Worries about Brexit are high in Crick, based in London, with only 10% of scientists confident in the future of science in the UK.
Of the 97 percent who believe that a difficult Brexit will be bad for science, 76 percent said they felt very negative, while 21 percent said they felt negative.
Only four percent think that the government is committed to getting a good deal for science and only three percent think that the scientific community is being heard.
In a written statement, Sir Paul said: This survey reveals the deep feeling among scientists that a difficult Brexit will seriously damage research in the UK, and that the government is not paying enough attention to science in the United States. Brexit negotiations.
& # 39; Science and research are important for the economic growth of the United Kingdom, for the health and quality of life of the nation and for the environment.
& # 39; The overwhelming negativity of scientists towards a difficult Brexit should be a wake-up call for the country and the government.
A difficult Brexit could paralyze the science of the United Kingdom and the government needs to sit down and listen.
"We need an agreement that replaces the scientific funding lost due to Brexit, which preserves the freedom of movement for talented scientists, and makes them feel welcome in this country."
The £ 650 million Crick Institute represents a major government investment in UK science and is the largest biomedical research facility under one roof in Europe. Worries about Brexit are high, with only 10 percent of scientists confident in the future of UK science (stock)
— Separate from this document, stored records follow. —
-- ==== Sys2Proof/Laws/Decoder.lean ====
section
/-! SUPPORT. What one byte can do to the decoder, in every state (R104 to R115), and that it keeps the
table of R40. Each micro-operation has its own lemma; the dispatch and the fold follow. -/

namespace Sys2Proof.Machine

/-! ### What a byte can do in any state -/

/-- What a micro-step may do: it never touches `ended`; it appends at most one Frame, tagged by its
opcode; the one error it raises is the capacity fault, which writes neither the output nor the frame
flags (R38, R106, R116). -/
def Micro.Keeps (cap : Nat) (d : Dec) : Micro → Prop
  | .done d' =>
    d'.ended = d.ended ∧ d'.dfault = d.dfault ∧ d'.dstate.isReserved = false ∧
      (d'.dout = d.dout ∨
        ∃ r, d'.dout = d.dout ++ [.frame r] ∧ r.kind = kindOf r.opcode)
  | .raised d' st info =>
    st = .capacityExceeded ∧ d'.dfault = true ∧ d'.ended = d.ended ∧ d'.dstate = d.dstate ∧
      d'.dout = d.dout ∧ d'.fin = d.fin ∧ d'.opcode = d.opcode ∧ d'.body = d.body ∧
      ∃ n, info = .bodyLength n ∧ cap < n
  | .stopped r => r = .indexOutOfRange ∨ r = .reservedTag

theorem enterPayload_keeps {cap : Nat} {d d0 : Dec} (h1 : d.ended = d0.ended)
    (h2 : d.dfault = d0.dfault) (h3 : d.dout = d0.dout) (h4 : d.dstate = d0.dstate)
    (h5 : d.fin = d0.fin) (h6 : d.opcode = d0.opcode) (h7 : d.body = d0.body) :
    (d.enterPayload cap).Keeps cap d0 := by
  rcases Nat.lt_or_ge cap d.length.toNat with h | h
  · rw [Dec.enterPayload_of_gt h]
    exact ⟨rfl, rfl, h1, h4, h3, h5, h6, h7, _, rfl, h⟩
  · rw [Dec.enterPayload_of_le h]
    generalize hd : ({ d with body := List.replicate d.length.toNat 0 } : Dec) = e
    have e1 : e.ended = d0.ended := by rw [← hd]; exact h1
    have e2 : e.dfault = d0.dfault := by rw [← hd]; exact h2
    have e3 : e.dout = d0.dout := by rw [← hd]; exact h3
    obtain ⟨-, he⟩ | ⟨-, -, he⟩ | ⟨-, -, he⟩ := e.openPayload_cases <;> rw [he]
    · exact ⟨e1, e2, rfl, .inl e3⟩
    · exact ⟨e1, e2, rfl, .inr ⟨_, by rw [← e3]; rfl, rfl⟩⟩
    · exact ⟨e1, e2, rfl, .inl e3⟩

theorem uFlags_keeps (cap : Nat) (b : Byte) (d : Dec) : (uFlags b d).Keeps cap d :=
  ⟨rfl, rfl, rfl, .inl rfl⟩

theorem uLen_keeps (cap : Nat) (b : Byte) (d : Dec) : (uLen cap b d).Keeps cap d := by
  unfold uLen
  split
  · exact enterPayload_keeps rfl rfl rfl rfl rfl rfl rfl
  · split <;> exact ⟨rfl, rfl, rfl, .inl rfl⟩

theorem uExtLen_keeps (cap : Nat) (b : Byte) (d : Dec) (h : d.dstate.isReserved = false) :
    (uExtLen cap b d).Keeps cap d := by
  unfold uExtLen
  split
  · exact enterPayload_keeps rfl rfl rfl rfl rfl rfl rfl
  · exact ⟨rfl, rfl, h, .inl rfl⟩

theorem closeKey_keeps {cap : Nat} {d d0 : Dec} (h1 : d.ended = d0.ended)
    (h2 : d.dfault = d0.dfault) (h3 : d.dout = d0.dout) (h4 : d.dstate = d0.dstate)
    (h5 : d.fin = d0.fin) (h6 : d.opcode = d0.opcode) (h7 : d.body = d0.body) :
    (d.closeKey cap).Keeps cap d0 := by
  unfold Dec.closeKey
  rcases Nat.lt_or_ge cap d.length.toNat with h | h
  · rw [Dec.allocate_of_gt (d := { d with cursor := 0 }) h]
    exact ⟨rfl, rfl, h1, h4, h3, h5, h6, h7, _, rfl, h⟩
  · rw [Dec.allocate_of_le (d := { d with cursor := 0 }) h]
    dsimp only
    split
    · exact ⟨h1, h2, rfl, .inr ⟨_, by rw [← h3]; rfl, rfl⟩⟩
    · exact ⟨h1, h2, rfl, .inl h3⟩

theorem uKey_keeps (cap : Nat) (b : Byte) (d : Dec) (h : d.dstate.isReserved = false) :
    (uKey cap b d).Keeps cap d := by
  unfold uKey
  split
  · exact .inl rfl
  · split
    · exact closeKey_keeps rfl rfl rfl rfl rfl rfl rfl
    · exact ⟨rfl, rfl, h, .inl rfl⟩

theorem storeBody_keeps (cap : Nat) (b : Byte) (d : Dec) (h : d.dstate.isReserved = false) :
    (d.storeBody b).Keeps cap d := by
  unfold Dec.storeBody
  split
  · exact .inl rfl
  · split
    · exact ⟨rfl, rfl, rfl, .inr ⟨_, rfl, rfl⟩⟩
    · exact ⟨rfl, rfl, h, .inl rfl⟩

/-- One byte, in any state (R104). -/
theorem byteStep_keeps (cap : Nat) (b : Byte) (d : Dec) : (byteStep cap b d).Keeps cap d := by
  unfold byteStep
  split <;> rename_i h
  · exact uFlags_keeps cap b d
  · exact uLen_keeps cap b d
  · exact uExtLen_keeps cap b d (by rw [h]; rfl)
  · exact uKey_keeps cap b d (by rw [h]; rfl)
  · exact storeBody_keeps cap b d (by rw [h]; rfl)
  · exact storeBody_keeps cap _ d (by rw [h]; rfl)
  · exact .inr rfl
  · exact .inr rfl

/-! ### The table of R40 -/

/-- What a micro-step leaves of R40: it completes in a state of the table, or raises the capacity
fault; a frame it appends is a proper record. It never stops. -/
def Micro.InvKept (cap : Nat) (d : Dec) : Micro → Prop
  | .done d' =>
    d'.PhaseInv ∧ d'.body.length ≤ cap ∧
      (d'.dout = d.dout ∨ ∃ r, d'.dout = d.dout ++ [.frame r] ∧ r.Proper cap)
  | .raised d' _ _ => d'.body.length ≤ cap
  | .stopped _ => False

theorem kindOf_eq_text (o : BitVec 4) : kindOf o = .text ↔ o = 1 := by
  unfold kindOf
  split <;> simp_all

theorem sessionReset_phase (d : Dec) : d.sessionReset.PhaseInv :=
  ⟨rfl, rfl, rfl, rfl, rfl, rfl, rfl⟩

theorem emit_phase (d : Dec) : d.emit.PhaseInv := ⟨rfl, rfl, rfl, rfl, rfl, rfl, rfl⟩

theorem record_proper {cap : Nat} {d : Dec} (h1 : d.body.length ≤ cap)
    (h2 : d.body.length < 2 ^ 32) : d.record.Proper cap :=
  ⟨kindOf_eq_text d.opcode, h1, h2⟩

theorem enterPayload_inv {cap : Nat} {d d0 : Dec} (hl : d.length.toNat < 2 ^ 32)
    (hb : d.body.length ≤ cap) (ho : d.dout = d0.dout) : (d.enterPayload cap).InvKept cap d0 := by
  rcases Nat.lt_or_ge cap d.length.toNat with h | h
  · rw [Dec.enterPayload_of_gt h]; exact hb
  · rw [Dec.enterPayload_of_le h]
    obtain ⟨hm, he⟩ | ⟨hm, h0, he⟩ | ⟨hm, h0, he⟩ :=
      Dec.openPayload_cases { d with body := List.replicate d.length.toNat 0 } <;> rw [he]
    · exact ⟨⟨hm, by simp, hl, by simp⟩, by simpa using h, .inl ho⟩
    · refine ⟨emit_phase _, Nat.zero_le _, .inr ⟨_, by rw [← ho]; rfl, ?_⟩⟩
      exact record_proper (by simpa using h) (by simpa using hl)
    · refine ⟨⟨hm, ?_, hl, by simp⟩, by simpa using h, .inl ho⟩
      have : d.length.toNat ≠ 0 := fun h => h0 (BitVec.eq_of_toNat_eq h)
      simpa using Nat.pos_of_ne_zero this

theorem uFlags_inv {cap : Nat} (b : Byte) {d : Dec} (hs : d.dstate = .awaitFlags)
    (hi : d.PhaseInv) : (uFlags b d).InvKept cap d := by
  simp only [Dec.PhaseInv, hs] at hi
  obtain ⟨h1, -, -, h4, h5, h6, h7⟩ := hi
  exact ⟨⟨h1, h4, h5, h6, h7⟩, by simp [h6], .inl rfl⟩

theorem uLen_inv {cap : Nat} (b : Byte) {d : Dec} (hs : d.dstate = .awaitLen)
    (hi : d.PhaseInv) : (uLen cap b d).InvKept cap d := by
  simp only [Dec.PhaseInv, hs] at hi
  obtain ⟨-, -, -, h6, -⟩ := hi
  unfold uLen
  split
  · exact enterPayload_inv (d := { d.takeMask _ with length := _ })
      (by simp; omega) (by simp [h6]) rfl
  · split <;> exact ⟨⟨by simp, by simp, h6, by simp⟩, by simp [h6], .inl rfl⟩

theorem trunc32_toNat (v : BitVec 64) : (trunc32 v).toNat = v.toNat % 2 ^ 32 := by
  simp [trunc32]; omega

theorem uExtLen_inv {cap : Nat} (b : Byte) {d : Dec} (hs : d.dstate = .awaitExtLen)
    (hi : d.PhaseInv) : (uExtLen cap b d).InvKept cap d := by
  simp only [Dec.PhaseInv, hs] at hi
  obtain ⟨h1, h2, h3, h4⟩ := hi
  unfold uExtLen
  split
  · exact enterPayload_inv (d := { d with length := _ })
      (by rw [trunc32_toNat]; exact Nat.mod_lt _ (by decide)) (by simp [h3]) rfl
  · rename_i h0
    have h0' : d.cursor.toNat ≠ 0 := fun h => h0 (BitVec.eq_of_toNat_eq h)
    have hc : (d.cursor - 8).toNat = d.cursor.toNat - 8 := by
      rw [BitVec.toNat_sub_of_le]
      · rfl
      · rw [BitVec.le_def]; simp; omega
    refine ⟨?_, by simp [h3], .inl rfl⟩
    simp only [Dec.PhaseInv, hs, hc]
    refine ⟨by omega, by omega, h3, fun i hi => ?_⟩
    have : i < d.cursor.toNat := by omega
    simp [orLength, h4 i (by omega), this]

theorem closeKey_inv {cap : Nat} {d d0 : Dec} (hm : d.mask = true)
    (hl : d.length.toNat < 2 ^ 32) (hc : d.length.toNat ≤ cap) (ho : d.dout = d0.dout) :
    (d.closeKey cap).InvKept cap d0 := by
  unfold Dec.closeKey
  rw [Dec.allocate_of_le (d := { d with cursor := 0 }) hc]
  dsimp only
  split
  · refine ⟨emit_phase _, Nat.zero_le _, .inr ⟨_, by rw [← ho]; rfl, ?_⟩⟩
    exact record_proper (by simpa using hc) (by simpa using hl)
  · rename_i h0
    refine ⟨⟨hm, ?_, hl, by simp⟩, by simpa using hc, .inl ho⟩
    have : d.length.toNat ≠ 0 := fun h => h0 (BitVec.eq_of_toNat_eq h)
    simpa using Nat.pos_of_ne_zero this

theorem uKey_inv {cap : Nat} (b : Byte) {d : Dec} (hs : d.dstate = .awaitKey)
    (hi : d.PhaseInv) (hb : d.body.length ≤ cap) : (uKey cap b d).InvKept cap d := by
  simp only [Dec.PhaseInv, hs] at hi
  obtain ⟨h1, h2, h3, h4⟩ := hi
  obtain ⟨k, hk⟩ := keyPut_isSome d.key b h2
  simp only [uKey, hk]
  split
  · exact closeKey_inv h1 h3 (by simpa [h4] using hb) rfl
  · rename_i h0
    have hc : (d.cursor + 1).toNat = d.cursor.toNat + 1 := by
      rw [BitVec.toNat_add]; simp; omega
    have : (d.cursor + 1).toNat ≠ 4 := fun h => h0 (BitVec.eq_of_toNat_eq h)
    refine ⟨?_, hb, .inl rfl⟩
    simp only [Dec.PhaseInv, hs]
    exact ⟨h1, by omega, h3, h4⟩

/-- Storing a payload byte, in either body state. -/
theorem storeBody_inv {cap : Nat} (b : Byte) {d : Dec}
    (hs : d.dstate = .awaitBody ∧ d.mask = false ∨ d.dstate = .awaitMaskedBody ∧ d.mask = true)
    (h2 : d.cursor.toNat < d.length.toNat) (h3 : d.length.toNat < 2 ^ 32)
    (h4 : d.body.length = d.length.toNat) (hb : d.body.length ≤ cap) :
    (d.storeBody b).InvKept cap d := by
  unfold Dec.storeBody
  rw [putBody_of_lt b (by omega : d.cursor.toNat < d.body.length)]
  have hc : (d.cursor + 1).toNat = d.cursor.toNat + 1 := by
    rw [BitVec.toNat_add]; simp; omega
  dsimp only
  split
  · refine ⟨emit_phase _, Nat.zero_le _, .inr ⟨_, rfl, ?_⟩⟩
    exact record_proper (by simpa using hb) (by simp; omega)
  · refine ⟨?_, by simpa using hb, .inl rfl⟩
    obtain ⟨hs, hm⟩ | ⟨hs, hm⟩ := hs <;> simp only [Dec.PhaseInv, hs] <;>
      exact ⟨hm, by omega, h3, by simpa using h4⟩

/-- One byte keeps R40, and in a state of R40 it is always taken (R51, R121). -/
theorem byteStep_inv {cap : Nat} (b : Byte) {d : Dec} (hi : d.PhaseInv)
    (hb : d.body.length ≤ cap) : (byteStep cap b d).InvKept cap d := by
  unfold byteStep
  split <;> rename_i hs
  · exact uFlags_inv b hs hi
  · exact uLen_inv b hs hi
  · exact uExtLen_inv b hs hi
  · exact uKey_inv b hs hi hb
  · simp only [Dec.PhaseInv, hs] at hi
    exact storeBody_inv _ (.inl ⟨hs, hi.1⟩) hi.2.1 hi.2.2.1 hi.2.2.2 hb
  · simp only [Dec.PhaseInv, hs] at hi
    exact storeBody_inv _ (.inr ⟨hs, hi.1⟩) hi.2.1 hi.2.2.1 hi.2.2.2 hb
  · simp [Dec.PhaseInv, hs] at hi
  · simp [Dec.PhaseInv, hs] at hi

end Sys2Proof.Machine
end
The £ 650 million Crick Institute represents a major government investment in UK science and is the largest biomedical research facility under one roof in Europe.
One of Crick's main objectives is to act as a beacon for the best scientific talent in the United Kingdom and the rest of the world. It attracts leading scientists to the UK with the goal that many of them eventually bring their skills to other British institutions.
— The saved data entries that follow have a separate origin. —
/-- Settles O21: End is a decoder operation that always completes. -/
theorem decoderEndForwardsTheSentinel : Obligations.DecoderEndForwardsTheSentinel :=
  fun _ hr => State.decOp_deliver (fun d => .done (d.push .sentinel).setEnded) hr

/-- Settles O22: an invalid token raises its error with the decoder it was given. -/
theorem decoderInvalidChangesNothing : Obligations.DecoderInvalidChangesNothing :=
  fun _ hr => State.decOp_deliver (fun d => .raised d .invalidInput .token) hr

/-- Settles O9: FLAGS completes on every byte. -/
theorem flagsByteRecordsFinAndOpcode : Obligations.FlagsByteRecordsFinAndOpcode :=
  fun _ _ hr hs => State.decOp_selected hr hs rfl

/-- Settles O11: both indicators complete. -/
theorem extendedIndicatorsStartTheShift : Obligations.ExtendedIndicatorsStartTheShift :=
  fun _ _ hr hs => ⟨State.decOp_selected hr hs rfl, State.decOp_selected hr hs rfl⟩

/-! ### Out of the length phase (R105, R108, R111) -/

section
variable {cap L : Nat} {d : Dec} (m : Bool)

theorem Dec.afterHeader_masked :
    d.afterHeader true L = { d with
      mask := true, length := BitVec.ofNat 64 L, body := List.replicate L 0, cursor := 0,
      dstate := .awaitKey } := rfl

theorem Dec.afterHeader_unmasked (h : L ≠ 0) :
    d.afterHeader false L = { d with
      mask := false, length := BitVec.ofNat 64 L, body := List.replicate L 0, cursor := 0,
      dstate := .awaitBody } :=
  if_neg fun h0 => h h0.2

theorem uLenShort_of_le {l : BitVec 7} (hr : d.Ready) (hcap : l.toNat ≤ cap) :
    uLenShort cap m l d = .done (d.afterHeader m l.toNat) := by
  rw [← enterPayload_eq_afterHeader m d.dstate d.cursor hr hcap (by omega), BitVec.ofNat_toNat]
  rfl

theorem uLenShort_of_gt {l : BitVec 7} (hcap : cap < l.toNat) :
    uLenShort cap m l d =
      .raised { d with mask := m, length := l.setWidth 64, dfault := true } .capacityExceeded
        (.bodyLength l.toNat) := by
  have hl : (l.setWidth 64).toNat = l.toNat := BitVec.toNat_setWidth_of_le (by decide)
  rw [uLenShort, Dec.enterPayload_of_gt (by rwa [hl]), hl]
  rfl

/-- The length byte at shift 0 leaves the length mod 2^32, and enters the payload with it (R8). -/
theorem uExtLen_last {b : Byte} (hc : d.cursor = 0)
    (hL : L = (d.length.toNat ||| b.toNat) % 2 ^ 32) :
    uExtLen cap b d = Dec.enterPayload cap { d with length := BitVec.ofNat 64 L } := by
  have hlen : trunc32 (orLength d b) = BitVec.ofNat 64 L := by
    apply BitVec.eq_of_toNat_eq
    have hb : (b.setWidth 64).toNat = b.toNat := BitVec.toNat_setWidth_of_le (by decide)
    have h64 : L % 2 ^ 64 = L := Nat.mod_eq_of_lt (by omega)
    rw [trunc32_toNat, orLength, hc, BitVec.toNat_ofNat, h64, hL, ← hb, ← BitVec.toNat_or]
    exact congrArg (fun v => (d.length ||| v).toNat % 2 ^ 32) (BitVec.shiftLeft_zero _)
  rw [uExtLen, if_pos hc, hlen]

theorem uExtLen_last_of_le {b : Byte} (hr : d.Ready) (hc : d.cursor = 0)
    (hL : L = (d.length.toNat ||| b.toNat) % 2 ^ 32) (hcap : L ≤ cap) :
    uExtLen cap b d = .done (d.afterHeader d.mask L) := by
  rw [uExtLen_last hc hL]
  exact enterPayload_eq_afterHeader d.mask d.dstate d.cursor hr hcap (by omega)

theorem uExtLen_last_of_gt {b : Byte} (hc : d.cursor = 0)
    (hL : L = (d.length.toNat ||| b.toNat) % 2 ^ 32) (hcap : cap < L) :
    uExtLen cap b d =
      .raised { d with length := BitVec.ofNat 64 L, dfault := true } .capacityExceeded
        (.bodyLength L) := by
  have hlen : (BitVec.ofNat 64 L).toNat = L :=
    (BitVec.toNat_ofNat L 64).trans (Nat.mod_eq_of_lt (by omega))
  rw [uExtLen_last hc hL, Dec.enterPayload_of_gt (by rwa [hlen]), hlen]
  rfl

/-- A length byte before the last is taken at its shift, and the shift drops by 8. -/
theorem uExtLen_of_ne_zero {b : Byte} (hc : 8 ≤ d.cursor.toNat) :
    uExtLen cap b d =
      .done { d with length := orLength d b, cursor := BitVec.ofNat 32 (d.cursor.toNat - 8) } := by
  have hne : d.cursor ≠ 0 := by rintro h; simp [h] at hc
  have hsub : d.cursor - 8 = BitVec.ofNat 32 (d.cursor.toNat - 8) := by bv_omega
  rw [uExtLen, if_neg hne, hsub]

end

/-- Settles O10: within the capacity the byte leaves what `Dec.afterHeader` says, by MASK and by the
length being 0 or not. -/
theorem shortLengthByteEntersThePayload : Obligations.ShortLengthByteEntersThePayload := by
  intro s m l hr hs _
  have entered (hcap : l.toNat ≤ s.params.bodyCapacity) :=
    State.decOp_selected hr hs (uLenShort_of_le m hr hcap)
  refine ⟨?masked, ?unmasked, ?empty, ?exceeded⟩
  case masked =>
    rintro hcap rfl
    rw [Dec.afterHeader_masked, BitVec.ofNat_toNat] at entered
    exact entered hcap
  case unmasked =>
    rintro hcap rfl h0
    have h0' : l.toNat ≠ 0 := fun h => h0 (BitVec.eq_of_toNat_eq h)
    rw [Dec.afterHeader_unmasked h0', BitVec.ofNat_toNat] at entered
    exact entered hcap
  case empty =>
    rintro rfl rfl
    exact entered (Nat.zero_le _)
  case exceeded =>
    exact fun hcap => State.decOp_selected hr hs (uLenShort_of_gt m hcap)

/-- Settles O13: as a short length, with the length that the last byte completes and the MASK that
header byte 1 left. -/
theorem lastLengthByteTruncatesAndEnters : Obligations.LastLengthByteTruncatesAndEnters := by
  intro s b L hr hs hc hL
  have entered (hcap : L ≤ s.params.bodyCapacity) :=
    State.decOp_selected hr hs (uExtLen_last_of_le hr hc hL hcap)
  refine ⟨?masked, ?unmasked, ?empty, ?exceeded⟩
  case masked =>
    intro hcap hm
    rw [hm, Dec.afterHeader_masked, ← hm, ← hc] at entered
    exact entered hcap
  case unmasked =>
    intro hcap hm h0
    rw [hm, Dec.afterHeader_unmasked h0, ← hm, ← hc] at entered
    exact entered hcap
  case empty =>
    intro hm h0
    rw [hm, h0] at entered
    exact entered (Nat.zero_le _)
  case exceeded =>
    exact fun hcap => State.decOp_selected hr hs (uExtLen_last_of_gt hc hL hcap)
However, the survey suggests that because of Brexit, many Crick scientists are now significantly less likely to remain in the UK when they seek their next role.
Half of Crick's scientists are less likely to remain in the UK when they leave the institute (25% less likely, 26% less likely) and only 7% are confident that the UK will continue to attract the best scientific talent.
"A difficult Brexit raises the concern that there could be a significant loss of scientists from the United Kingdom, particularly the young scientific talent on which the future of the country will depend," added Sir Paul.
"This will greatly diminish our ability to make scientific discoveries that will help our country thrive, and that means we will all suffer."